Short answer · Medically reviewed summary · Last updated: 2026-04-08
McCune-Albright syndrome is a rare genetic condition characterized by the triad of fibrous dysplasia of bone, café-au-lait skin pigmentation, and hyperfunctioning endocrine disorders. While it is most commonly referred to by its eponymous name, it is sometimes historically or clinically identified as Albright syndrome or polyostotic fibrous dysplasia with endocrine dysfunction. What are the primary synonyms and names for McCune-Albright syndrome? In medical literature, McCune-Albright syndrome is the universally accepted term.
McCune Albright synonyms
Other names for McCune Albright: synonyms, acronyms and related terms used by doctors and patients.
McCune-Albright syndrome is a rare genetic condition characterized by the triad of fibrous dysplasia of bone, café-au-lait skin pigmentation, and hyperfunctioning endocrine disorders. While it is most commonly referred to by its eponymous name, it is sometimes historically or clinically identified as Albright syndrome or polyostotic fibrous dysplasia with endocrine dysfunction.
What are the primary synonyms and names for McCune-Albright syndrome?
In medical literature, McCune-Albright syndrome is the universally accepted term. However, patients may encounter various synonyms depending on the era of the publication or the specific clinical focus of the medical report. Historically, the condition was described using terms that highlighted its most prominent physical manifestations. Common synonyms and historical names include Albright syndrome, polyostotic fibrous dysplasia, and, in older texts, osteitis fibrosa disseminata. Because McCune-Albright syndrome affects multiple systems, clinicians sometimes refer to the specific endocrine components, such as gonadotropin-independent precocious puberty, but these are clinical features rather than official disease names.
Why does McCune-Albright syndrome have multiple names?
The naming of McCune-Albright syndrome reflects the history of medical discovery. The condition was independently described by Donovan McCune and Fuller Albright in 1937. Over time, as our understanding of the underlying GNAS gene mutation evolved, the medical community moved toward a consolidated name to avoid confusion. Using multiple names in the past often occurred because different specialists—such as endocrinologists, orthopedists, and dermatologists—would name the condition based on the specific symptom they were treating. Today, McCune-Albright syndrome is the preferred nomenclature in all major medical databases to ensure consistency in research and patient care.
How is the condition classified in official medical databases?
Standardizing the name is vital for patient diagnosis and access to care. Major health organizations use specific codes to categorize McCune-Albright syndrome for billing, research, and international monitoring:
- Orphanet: Classified as ORPHA565, it is listed under the name McCune-Albright syndrome.
- OMIM (Online Mendelian Inheritance in Man): Referenced by ID #174800.
- ICD-10/11: Internationally, it is coded under Q78.1 (Polyostotic fibrous dysplasia).
- NIH GARD: Recognizes the condition officially as McCune-Albright syndrome.
Why is using the standardized name important for patients?
For the 62 members of the McCune-Albright syndrome community on DiseaseMaps.org and patients worldwide, using the official name is essential for navigating medical records and research.

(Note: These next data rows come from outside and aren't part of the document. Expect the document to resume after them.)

/-- A new level of a wheel-tick input (07 R207): its direction, and for how many ns it has held. -/
structure WheelLevel where
  rising : Bool
  held : Nat
  deriving DecidableEq, Repr

/-- What a CAN frame brings (07 R208): whether it is received without an error, and its payload. -/
structure CanPayload where
  good : Bool
  data : List Byte
  deriving DecidableEq, Repr

/-- The read that a sweep waits for (11 R319): whether the page could be read, and the TB3 instant. -/
structure SweepRead where
  readable : Bool
  t : Nat
  deriving DecidableEq, Repr

/-- The identities in configuration space (13 R384). -/
inductive ConfigId
  | vendor | device | revision | classCode | subVendor | subsystem
  deriving DecidableEq, Repr

/-- What a configuration request does in the standard header (13 R384, 15 R417): Bus Master Enable as it writes it, the identity that it reads. -/
structure HeaderAccess where
  bme : Option Bool
  rd : Option ConfigId
  deriving DecidableEq, Repr

/-- What a wake from SLEEP finds (13 R371, R372): the resume_fail code of an image that cannot be used (0 for one that can: 1 NO_IMAGE,
2 MAC_FAIL, 3 TOO_LARGE, 4 PSRAM_ERROR), whether mac_rest verifies, what a cold start in its place finds, the Pilot's plans. -/
structure WakeIn where
  fail : Fin 5
  restOk : Bool
  boot : BootIn
  plans : List UnitPlan
  deriving DecidableEq, Repr

/-- What an Announce message tells (07 R198, R199): the fields of the best-master comparison in its order, the
grandmasterIdentity among them, the announced sync interval and the announce interval in ns. -/
structure Announce where
  priority1 : Byte
  clockClass : Byte
  clockAccuracy : Byte
  variance : BitVec 16
  priority2 : Byte
  gmId : Word64
  steps : BitVec 16
  srcPort : BitVec 80
  syncNs : Word64
  annNs : Word64
  deriving DecidableEq, Repr

/-- A position of a GGA sentence (08 R222): the second it belongs to, UTC in ns since 1970 without leap seconds, latitude,
longitude and height in 1e-9 degrees and mm. -/
structure GnssPos where
  second : Word64
  lat : Int
  lon : Int
  height : Int
  deriving DecidableEq, Repr

/-- The accuracy of a GST sentence (08 R222): its second, and three F32 standard deviations in m. -/
structure GnssAcc where
  second : Word64
  x : BitVec 32
  y : BitVec 32
  z : BitVec 32
  deriving DecidableEq, Repr

/-- A valid NMEA 0183 sentence on GNSS_RX (07 R202): the time that a ZDA or RMC sentence carries, UTC in ns since 1970
without leap seconds, and the position of a sentence that carries one. -/
structure Nmea where
  label : Option Word64
  pos : Option GnssPos
  acc : Option GnssAcc
  deriving DecidableEq, Repr

/-- A record of the map journal (10 R281): type, priority, tile indices, id, and the body after the 16-byte header. -/
structure MapRec where
  typ : Byte
  prio : BitVec 2
  tileX : BitVec 32
  tileY : BitVec 32
  id : BitVec 32
  body : List Byte
  deriving DecidableEq, Repr

/-- A request to a tier (05 R140): a queued load, a posted store or a tow of an Islet by its place in the queue, or the part in transfer of an
object's move: its write at the destination, else its read at the source. -/
inductive TierReq
  | load (i : IsletId) (k : Nat)
  | store (i : IsletId) (k : Nat)
  | tow (i : IsletId) (k : Fin 8)
  | move (id : BitVec 24) (atDest : Bool)
  deriving DecidableEq, Repr

/-- The step of 10 R302 at which a page read succeeds, if one does. -/
inductive ReadEnd
  | hard | retry | soft | parity | uncorrectable
  deriving DecidableEq, Repr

When searching for clinical trials or peer-reviewed literature, using the term McCune-Albright syndrome ensures that you access the most current data regarding the GNAS somatic mutation. Relying on older, synonymous terms can lead to outdated information or fragmented searches, potentially obscuring recent advancements in treatment options or management strategies.
Next steps
- Consult an endocrinologist or a geneticist who specializes in McCune-Albright syndrome to discuss your specific clinical presentation.
- Ensure your electronic health records use the official term to maintain continuity of care across specialists.
- Join the McCune-Albright syndrome community on DiseaseMaps.org to connect with others who share similar experiences.
- Visit the NIH GARD website to stay updated on the latest clinical research and diagnostic criteria.
Medical disclaimer: This content is for informational purposes only and does not constitute medical advice, diagnosis, or treatment; always seek the advice of your physician or other qualified health provider with any questions regarding a medical condition.
References
- Orphanet: McCune-Albright syndrome (ORPHA565).
- NIH Genetic and Rare Diseases Information Center (GARD): McCune-Albright syndrome.
- Online Mendelian Inheritance in Man (OMIM): McCune-Albright syndrome (#174800).
- DiseaseMaps.org: Global community insights for rare disease patients.